Similarly, the use of multiple techniques or algorithms to detect each type of threat independently requires an intricate knowledge of how each algorithm functions and the ways in which it might fall short. Incomplete knowledge about the algorithm can lead to the very real possibility of subpar performance in the ability of a system to detect a threat and the amount of work created for network administrators because of false positives.

Problem scope

Because of the wide-ranging nature of cybersecurity threats today, many algorithms should be in the arsenal for any team developing AI solutions that automate the detection of cyberattacks. These include techniques from time-series analysis, NLP, statistics, neural networks, linear algebra, and topology. Nevertheless, the first determination that needs to be made about an algorithm is whether it should learn to make predictions in a supervised or unsupervised manner.

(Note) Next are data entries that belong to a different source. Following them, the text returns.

-- ==== Sys2Proof/Machine/Prefixes.lean ====
section
/-! DEFINITION. The prefixes (30_encoding.md R71 to R75): each consumes its byte; the widths that 0x66 and 0x67 select
are in the operands of the instruction behind them (`Instr.wf`). `handler` runs an instruction, prefixes included,
inside one cycle. -/

namespace Sys2Proof.Machine

/-- The ES segment override: recorded, no other effect (R74). -/
def prefixEs (s : State) : State := s.consume 1
/-- The CS segment override: recorded, no other effect (R74). -/
def prefixCs (s : State) : State := s.consume 1
/-- The SS segment override: recorded, no other effect (R74). -/
def prefixSs (s : State) : State := s.consume 1
/-- The DS segment override: recorded, no other effect (R74). -/
def prefixDs (s : State) : State := s.consume 1
/-- The FS segment override: recorded, no other effect (R74). -/
def prefixFs (s : State) : State := s.consume 1
/-- The GS segment override: recorded, no other effect (R74). -/
def prefixGs (s : State) : State := s.consume 1
/-- The operand-size override: consumed here; it selected w = 16 (R72). -/
def prefixO16 (s : State) : State := s.consume 1
/-- The address-size override: consumed here; it selected asz = 16 (R73). -/
def prefixA16 (s : State) : State := s.consume 1

/-- The effect of an instruction inside a cycle, or the address of the access that raised AddressOutOfRange
(41_fetch_dispatch.md R122, R126). -/
def handler : Instr → State → Except Nat State
  | .addEbGb e g, s => addEbGb e g s
  | .addEvGv w e g, s => addEvGv w e g s
  | .addGbEb g e, s => addGbEb g e s
  | .addGvEv w g e, s => addGvEv w g e s
  | .addALIb imm, s => addALIb imm s
  | .addEAXIz imm, s => addEAXIz imm s
  | .orEbGb e g, s => orEbGb e g s
  | .orEvGv w e g, s => orEvGv w e g s
  | .orGbEb g e, s => orGbEb g e s
  | .orGvEv w g e, s => orGvEv w g e s
  | .orALIb imm, s => orALIb imm s
  | .orEAXIz imm, s => orEAXIz imm s
  | .adcEbGb e g, s => adcEbGb e g s
  | .adcEvGv w e g, s => adcEvGv w e g s
  | .adcGbEb g e, s => adcGbEb g e s
  | .adcGvEv w g e, s => adcGvEv w g e s
  | .adcALIb imm, s => adcALIb imm s
  | .adcEAXIz imm, s => adcEAXIz imm s
  | .pushES, s => pushES s
  | .popES, s => popES s
  | .pushCS, s => pushCS s
  | .pushSS, s => pushSS s
  | .popSS, s => popSS s
  | .hlt, s => hlt s
  | .es j, s => handler j (prefixEs s)
  | .cs j, s => handler j (prefixCs s)
  | .ss j, s => handler j (prefixSs s)
  | .ds j, s => handler j (prefixDs s)
  | .fs j, s => handler j (prefixFs s)
  | .gs j, s => handler j (prefixGs s)
  | .o16 j, s => handler j (prefixO16 s)
  | .a16 j, s => handler j (prefixA16 s)

/-- The cycle of an instruction that begins with the `es` prefix (R71). -/
def execPrefixEs (j : Instr) (s : State) : Result := endCycle s (handler j (prefixEs s))
/-- The cycle of an instruction that begins with the `cs` prefix (R71). -/
def execPrefixCs (j : Instr) (s : State) : Result := endCycle s (handler j (prefixCs s))
/-- The cycle of an instruction that begins with the `ss` prefix (R71). -/
def execPrefixSs (j : Instr) (s : State) : Result := endCycle s (handler j (prefixSs s))
/-- The cycle of an instruction that begins with the `ds` prefix (R71). -/
def execPrefixDs (j : Instr) (s : State) : Result := endCycle s (handler j (prefixDs s))
/-- The cycle of an instruction that begins with the `fs` prefix (R71). -/
def execPrefixFs (j : Instr) (s : State) : Result := endCycle s (handler j (prefixFs s))
/-- The cycle of an instruction that begins with the `gs` prefix (R71). -/
def execPrefixGs (j : Instr) (s : State) : Result := endCycle s (handler j (prefixGs s))
/-- The cycle of an instruction that begins with the `o16` prefix (R71). -/
def execPrefixO16 (j : Instr) (s : State) : Result := endCycle s (handler j (prefixO16 s))
/-- The cycle of an instruction that begins with the `a16` prefix (R71). -/
def execPrefixA16 (j : Instr) (s : State) : Result := endCycle s (handler j (prefixA16 s))

end Sys2Proof.Machine
end

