/-- Each of the eight bytes of R71 is the prefix the table names, and no other byte is a prefix. -/
def Obligations.PrefixBytesExact : Prop :=
  ∀ b : Byte, Prefix.ofByte b =
    if b = 0x26 then some .es else if b = 0x2E then some .cs else if b = 0x36 then some .ss
    else if b = 0x3E then some .ds else if b = 0x64 then some .fs else if b = 0x65 then some .gs
    else if b = 0x66 then some .o16 else if b = 0x67 then some .a16 else none

/-- The length formula of R88, read off the raw bytes: p prefixes, the opcode, and for a ModR/M form the ModR/M byte,
S and D; for an immediate form its immediate. -/
def Obligations.InstructionLength : Prop :=
  ∀ (i : Instr), i.wf = true →
    (∀ m, (i.record 0).modrm = some m →
      (encode i).length = i.prefixes.length + 1 + 1 +
        (match addressSize i.prefixes with
         | .a16 => dispLength16 (m.toNat / 64) (m.toNat % 8)
         | .a32 => sibLength (m.toNat / 64) (m.toNat % 8) +
             dispLength32 (m.toNat / 64) (m.toNat % 8) (match (i.record 0).sib with | some b => b.toNat % 8 | none => 0))) ∧
    ((i.record 0).modrm = none →
      (encode i).length = i.prefixes.length + 1 + (i.immBytes).length ∧
      (i.immBytes.length = 0 ∨ i.immBytes.length = 1 ∨
        i.immBytes.length = (match operandSize i.prefixes with | .o16 => 2 | .o32 => 4)))

/-- The operand width of a decoded "v" or "z" form is 16 exactly when 0x66 is among its prefixes, else 32. -/
def Obligations.OperandWidthFollowsPrefix : Prop :=
  ∀ (l : List Byte) (i : Instr) (n : Nat) (w : OpSize), decode l = .ok (i, n) → i.opSize? = some w →
    ((0x66 : Byte) ∈ (i.record 0).prefixes → w = .o16) ∧ ((0x66 : Byte) ∉ (i.record 0).prefixes → w = .o32)

/-- The address width of a decoded memory operand is 16 exactly when 0x67 is among its prefixes, else 32. -/
def Obligations.AddressWidthFollowsPrefix : Prop :=
  ∀ (l : List Byte) (i : Instr) (n : Nat) (e : RM) (a : AdSize), decode l = .ok (i, n) → i.rm? = some e →
    e.adSize? = some a →
    ((0x67 : Byte) ∈ (i.record 0).prefixes → a = .a16) ∧ ((0x67 : Byte) ∉ (i.record 0).prefixes → a = .a32)

/-! ### The cycle -/

/-- A step runs the decoded instruction: step adds nothing around exec. -/
def Obligations.StepRunsDecodedInstruction : Prop :=
  ∀ (s : State) (i : Instr) (n : Nat), s.halted = false → s.faultStatus = .none → s.fetchDecode = .ok (i, n) →
    step s = exec i s

/-- When the encoding of a well-formed instruction stands in memory at EIP, the step is that instruction's. Where
N = 2^32 it may run on from address 2^32 - 1 to 0, between two fields (30_encoding.md R84). -/
def Obligations.StepRunsBytesAtEip : Prop :=
  ∀ (s : State) (i : Instr), s.cfg.wf → s.halted = false → s.faultStatus = .none → i.wf = true →
    (fieldsOf i).flatten = encode i ∧ (FieldsAt s 0 (fieldsOf i) → step s = exec i s)

/-- A halted or faulted core does nothing. -/
def Obligations.StoppedCycleIsNoop : Prop :=
  ∀ s : State, s.halted = true ∨ s.faultStatus ≠ .none → step s = .next s

/-- An unmapped opcode, after any prefixes: one diagnostic with the byte and its address, one byte skipped, and nothing
else changes. -/
def Obligations.UnmappedOpcodeSkipsOneByte : Prop :=
  ∀ (s : State) (ps : List Byte) (op : Byte), s.cfg.wf → s.halted = false → s.faultStatus = .none →
    (∀ b ∈ ps, b ∈ prefixBytes) → op ∉ prefixBytes → op ∉ mappedOpcodes → BytesAtEip s (ps ++ [op]) →
    step s = .next { s with
      eip := s.eip + BitVec.ofNat 32 (ps.length + 1)
      diag := s.diag ++ [{ byte := op, addr := s.eip + BitVec.ofNat 32 ps.length }] }

/-- A fetch past N faults with max(addr, N) and changes nothing else: the first byte; the byte after any prefixes; and
any field of any instruction (prefix, opcode, ModR/M, SIB, displacement, immediate) when the fields before it stand in
memory. -/
def Obligations.FetchBeyondMemoryFaults : Prop :=
  ∀ s : State, s.halted = false → s.faultStatus = .none →
    (s.cfg.memSize ≤ s.eip.toNat → step s = .next { s with faultStatus := .addressOutOfRange s.eip.toNat }) ∧
    (∀ ps : List Byte, s.cfg.wf → (∀ b ∈ ps, b ∈ prefixBytes) → BytesAtEip s ps →
      s.cfg.memSize ≤ streamAddr s ps.length →
      step s = .next { s with faultStatus := .addressOutOfRange (streamAddr s ps.length) }) ∧
    (∀ (i : Instr) (fs : List (List Byte)) (f : List Byte) (gs : List (List Byte)), s.cfg.wf → i.wf = true →
      fieldsOf i = fs ++ f :: gs → FieldsAt s 0 fs → s.cfg.memSize < streamAddr s fs.flatten.length + f.length →
      step s = .next { s with
        faultStatus := .addressOutOfRange (max (streamAddr s fs.flatten.length) s.cfg.memSize) })

/-- The only step without a next state is the endless prefix scan, which needs N = 2^32 and a prefix in every byte. -/
def Obligations.HangExactly : Prop :=
  ∀ s : State, s.Inv → s.halted = false → s.faultStatus = .none →
    (step s = .fault .prefixScanHang ↔
      s.cfg.memSize = 2 ^ 32 ∧ ∀ a, a < 2 ^ 32 → s.mem.read a ∈ prefixBytes)

/-- No step is refused. -/
def Obligations.StepNeverRefused : Prop := ∀ (s : State) (r : Refusal), step s ≠ .refused r

/-- A cycle that raises AddressOutOfRange is undone: only the fault status differs, and its address is at or beyond N
and at most 2^32. -/
def Obligations.FaultUndoesTheCycle : Prop :=
  ∀ s t : State, s.Inv → step s = .next t → t.faultStatus ≠ s.faultStatus →
    ∃ a, s.cfg.memSize ≤ a ∧ a ≤ 2 ^ 32 ∧ t = { s with faultStatus := .addressOutOfRange a }

/-- After a cycle that ends without a fault EIP is start + L, with L the length of the instruction, or prefixes plus one
for an unmapped opcode; but L - 1 for HLT when HLT_ADVANCES_EIP is false. -/
def Obligations.EipAfterCycle : Prop :=
  ∀ s t : State, s.halted = false → s.faultStatus = .none → step s = .next t → t.faultStatus = .none →
    (∃ i n, s.fetchDecode = .ok (i, n) ∧
      (i.body = .hlt ∧ s.cfg.hltAdvancesEip = false → t.eip = s.eip + BitVec.ofNat 32 ((encode i).length - 1)) ∧
      (¬(i.body = .hlt ∧ s.cfg.hltAdvancesEip = false) → t.eip = s.eip + BitVec.ofNat 32 (encode i).length)) ∨
    (∃ ps op, s.fetchDecode = .error (.unmapped ps op) ∧ t.eip = s.eip + BitVec.ofNat 32 (ps.length + 1))

/-! ### Invariants and whole-machine rules -/

/-- Every step keeps the invariant: canonical memory below N, N in range, a fault status R212 can record. -/
def Obligations.StepKeepsInvariant : Prop := ∀ s t : State, s.Inv → step s = .next t → t.Inv

/-- The invariant holds after reset, for every construction. -/
def Obligations.ResetMeetsInvariant : Prop :=
  State.reset.Inv ∧
  ∀ (c : Config) (m : Memory) (d : List Diag), c.wf → m.wf → (∀ x ∈ m, x.1 < c.memSize) → (State.resetOf c m d).Inv

/-- Halted is set by HLT only, and no step clears it. -/
def Obligations.OnlyHltHalts : Prop :=
  ∀ s t : State, step s = .next t →
    (s.halted = true → t.halted = true) ∧
    (s.halted = false → t.halted = true → ∃ i n, s.fetchDecode = .ok (i, n) ∧ i.body = .hlt)

/-- No step writes CS, DS, FS or GS; ES is written by POP ES only and SS by POP SS only. -/
def Obligations.SegmentsWrittenByPopsOnly : Prop :=
  ∀ s t : State, step s = .next t →
    t.cs = s.cs ∧ t.ds = s.ds ∧ t.fs = s.fs ∧ t.gs = s.gs ∧
    (t.es ≠ s.es → ∃ i n, s.fetchDecode = .ok (i, n) ∧ i.body = .popES) ∧
    (t.ss ≠ s.ss → ∃ i n, s.fetchDecode = .ok (i, n) ∧ i.body = .popSS)

/-- No step writes a flag cell other than CF, PF, AF, ZF, SF and OF. -/
def Obligations.InertFlagCellsKept : Prop :=
  ∀ s t : State, step s = .next t → InertCellsAgree s.eflags t.eflags

/-- No step reads an inert flag cell: two states that differ only in those cells take the same step, up to those cells,
which each keeps. -/
def Obligations.InertFlagCellsNeverRead : Prop :=
  ∀ (s t : State) (f : FlagStore), ArithmeticCellsAgree s.eflags f → step s = .next t →
    ∃ g, step { s with eflags := f } = .next { t with eflags := g } ∧ ArithmeticCellsAgree t.eflags g ∧ InertCellsAgree f g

Does there exist a dataset of labeled data from which an algorithm can learn to map inputs to labels? Or does the algorithm need to learn which inputs are malicious and which aren’t, in an unsupervised fashion, without the use of labels? If a labeled dataset exists, is it sufficiently representative of the attack surface that the algorithm is being designed for? Is the data drawn from a distribution that covers the space of network, device, user and connection types that will be observed when the system is put into production? Even if these criteria hold, are there reasons to prefer unsupervised learning methods that instead ignore the class labels altogether?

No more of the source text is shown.